The excersize of my roll in the giving of pleasure to the Kiddies riding our backs has made my Exmoor muscles to be strong. I now look over my withers and flanks at a body shrouded in taunt toned muscles.Ever bone gives the word strong of body a new meaning to me. I was weak in comparison and now prancing about with pride of form and fulfilment.
My partners in this Equine state are very friendly and we love to nickker and play. A odd feeling to communicate with companions by rolling one's upper lip high and showing off big slab teeth. To snort as if they were periods in each sentence. Pawing the ground with a forehoof to show a questioning of the others actions and wants. A flicking of tail to show urgency when moving it fast, or an easy calm manor to suggest willingness to agree. My body language is a hard thing to control. The human feelings and thoughts result in some often strange reactions from this animal body.
Each day has it's work and some freedom. I consider how much the day's go by as they did when human. To get up early in the morning, recieve from the caretaker a ration of grain and hay for breakfast. A glup of water to drink and clean one's teeth. The lining up as we are bridled and saddled for a long hot day with children walking in a never ending circle. The same scenery to each side and in front.
As we stop for midday break the musty oat bag tours our heads. A groffeling of the sweet grain by thick muscled lips searching the cloth bag. Snorting the chaff and dust from our nostrils as the bag covers our face.

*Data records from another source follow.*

-- ==== Sys2Proof/Machine/Stock.lean ====
section
/-! DEFINITION. The requests of ST: DEFINE DENOMINATIONS, TRANSFER STOCK, READ STOCK, READ RESERVATIONS (chapter 1). -/

namespace Sys2Proof.Machine

/-! ### DEFINE DENOMINATIONS (R2) -/

/-- Slot `d` of a definition is at fault: above 12, a value outside 1 to 1,000,000 or not below the one before it, or a
kind that is none (R1, R2 test 4). -/
def faultyDenom (es : List DenomEntry) (d : Nat) : Bool :=
  let e := (es[d - 1]?).getD default
  let before := (es[d - 2]?).getD default
  decide (12 < d ∨ e.value < 1 ∨ 1000000 < e.value) || decide (1 < d ∧ before.value ≤ e.value) || (denomKindOf e.kind).isNone

/-- The first slot at fault (R2 test 4). -/
def firstFaultyDenom (es : List DenomEntry) : Option Nat := (upTo es.length).find? (faultyDenom es)

/-- Some area of some slot holds pieces (R2 test 3). -/
def State.holdsStock (s : State) : Bool :=
  s.st.slots.toList.any fun x => decide (x.working ≠ 0 ∨ x.reserve ≠ 0 ∨ x.unfit ≠ 0 ∨ x.dispatch ≠ 0)

/-- Some bag record is not FREE (R2 test 3). -/
def State.holdsBag (s : State) : Bool := s.br.bags.toList.any Option.isSome

/-- The definition that the entries write. -/
def denomsOf (es : List DenomEntry) : List Denom := es.map fun e => { value := e.value, kind := (denomKindOf e.kind).getD .note }

/-- The counts that a new definition clears: SUSPECT held and both watermarks (R2). -/
def StockSlot.cleared (x : StockSlot) : StockSlot := { x with suspect := 0, low := 0, high := 0 }

/-- DEFINE DENOMINATIONS at its owner (R2). A kind that is none is tested with the values (DESIGN CHOICE, log entry 41). -/
def askDefineDenominations (es : List DenomEntry) (s : State) : Answer :=
  if s.oc.state = .trading ∨ s.oc.state = .closing then .refuse .state []
  else if s.holdsStock || s.holdsBag then .refuse .state []
  else if es = [] then .refuse .range []
  else
    match firstFaultyDenom es with
    | some d => .refuse .range [.byte d]
    | none =>
      .accept { s with st := { s.st with denoms := denomsOf es, slots := s.st.slots.map StockSlot.cleared } }
        (counted ((denomsOf es).map fun e => [.pieceValue e.value, e.kind.code]))

/-- DEFINE DENOMINATIONS (R2). -/
def execDefineDenominations (es : List DenomEntry) (s : State) : Host.Outcome State Fault Refusal :=
  takeRequest (.defineDenominations es) (unlessHeld (askDefineDenominations es)) s

/-! ### TRANSFER STOCK (R10) -/

/-- One slot after a transfer of its pieces; `down` is WORKING to RESERVE. -/
def StockSlot.transfer (down : Bool) (n : Nat) (x : StockSlot) : StockSlot :=
  if down then { StockSlot.withWorking x (x.working - n) with reserve := x.reserve + n }
  else { StockSlot.withWorking x (x.working + n) with reserve := x.reserve - n }

/-- All lines of a transfer, in one operation (R10). -/
def State.transferLines (s : State) (down : Bool) (ls : List StockLine) : State :=
  ls.foldl (fun u l => u.changeSlot l.slot (StockSlot.transfer down l.pieces)) s

/-- The lowest slot whose line is short (R10 test 5). -/
def State.transferShort (s : State) (down : Bool) (ls : List StockLine) : Option Nat :=
  leastFailing (fun d => decide ((if down then s.assemblyLimit .working d else (s.slot d).reserve) < lineFor ls d)) (s.namedSlots ls)

/-- The lowest slot whose receiving area would pass the limit (R10 test 6). -/
def State.transferFull (s : State) (down : Bool) (ls : List StockLine) : Option Nat :=
  leastFailing (fun d => decide (pieceLimit < (if down then (s.slot d).reserve else (s.slot d).working) + lineFor ls d)) (s.namedSlots ls)

/-- TRANSFER STOCK at its owner (R10); direction 0 is WORKING to RESERVE. The direction is tested with the lines (DESIGN CHOICE,
log entry 41); the reply's layout is log entry 12 (DESIGN CHOICE). -/
def askTransferStock (op1 op2 direction : Nat) (ls : List StockLine) (s : State) : Answer :=
  let down := decide (direction = 0)
  if s.oc.state = .unconfigured then .refuse .state []
  else if 1 < direction ∨ s.stockLinesOk ls = false then .refuse .range []
  else if s.dualControl op1 op2 = false then .refuse .role []
  else
    match s.transferShort down ls with
    | some d => .refuse .short [.byte d]
    | none =>
      match s.transferFull down ls with
      | some d => .refuse .full [.byte d]
      | none =>
        let s1 := s.transferLines down ls
        let lowered := if down then (s.namedSlots ls).map fun d => (d, Source.working) else []
        .accept (s1.retryPasses lowered)
          (counted ((s.namedSlots ls).map fun d => [.byte d, .pieces (s1.slot d).working, .pieces (s1.slot d).reserve]))

/-- TRANSFER STOCK (R10). -/
def execTransferStock (op1 op2 direction : Nat) (ls : List StockLine) (s : State) : Host.Outcome State Fault Refusal :=
  takeRequest (.transferStock op1 op2 direction ls) (unlessHeld (settled (askTransferStock op1 op2 direction ls))) s

/-! ### READ STOCK, READ RESERVATIONS (R18) -/

/-- What READ STOCK gives for one slot (R18). -/
def State.stockEntry (s : State) (d : Nat) : List Datum :=
  let x := s.slot d
  [.pieceValue (s.pieceValue d), (if s.isRoll d then DenomKind.roll else DenomKind.note).code, .pieces x.working, .pieces x.reserve,
   .pieces x.unfit, .pieces x.dispatch, .pieces (s.reserved .working d), .pieces (s.reserved .unfit d),
   .pieces (s.availability d), .pieces x.suspect, .pieces x.low, .pieces x.high]

/-- READ STOCK (R18). -/
def execReadStock (s : State) : Host.Outcome State Fault Refusal :=
  takeRequest .readStock (fun s => .accept s
    (counted (s.slots.map s.stockEntry) ++
      [.wide (s.areaValue StockSlot.working), .wide (s.areaValue StockSlot.reserve), .wide (s.areaValue StockSlot.unfit),
       .wide (s.areaValue StockSlot.dispatch), .wide s.stockValue, .count s.st.held.length])) s

/-- The owner of a reservation: a till, or a bag slot (Table 1.3), sent as an enumeration byte, 0 a till and 1 a bag, and
then the number (DESIGN CHOICE, log entry 32). -/
def Owner.fields : Owner → List Datum
  | .till n => [.enum 0, .byte n]
  | .bag b => [.enum 1, .byte b]

/-- A content line as fields. -/
def ContentLine.fields (l : ContentLine) : List Datum := [.byte l.slot, .pieces l.pieces, l.source.code]

/-- A reservation record as fields (Table 1.3). -/
def Reservation.fields (r : Reservation) : List Datum :=
  r.owner.fields ++ counted (r.lines.map ContentLine.fields) ++ [.time r.created] ++ optional (r.expiry.map fun t => [.time t])

/-- READ RESERVATIONS (R18). -/
def execReadReservations (index : Nat) (s : State) : Host.Outcome State Fault Refusal :=
  takeRequest (.readReservations index) (fun s =>
    if 15 < index then .refuse .range []
    else .accept s (listing 1 ((s.st.reservations.drop index).map Reservation.fields) [.count s.st.reservations.length])) s

end Sys2Proof.Machine
end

Then on we go again round and round in a slow mindless movement. Plodding along together with no privacy for ourselves and little real consideration for the children who love us so much.
Our muscles ache as the day finally ends. We are relieved of the bridle which torque's our mouth and the hot, heavy saddle which heats our back and sucks in our belly. Now we run for the pasture to kick up one's heels and frolic well into the evening.
The past weeks have melted into a daily lifestyle. Time in of itself has lost any reason to keep. I find myself thinking less of the pleasures of pony life and more of a longing for freedom. The freedom which I as a human wanted for myself to enjoy, has become the same desire for me as a working pony too!
The lingering thought of two more weeks prods at my mind. Soon the Mentor will return and ask the heavy question. I try to ponder my answer of whether to return to the world as the man I was, or live on in this hardy form. The pleasures that I'd ever imagined were not yet in my grasp. The desire for free expression has eluded me! I stand on all fours a true animal of form and a question mind which so far can not make that final choice.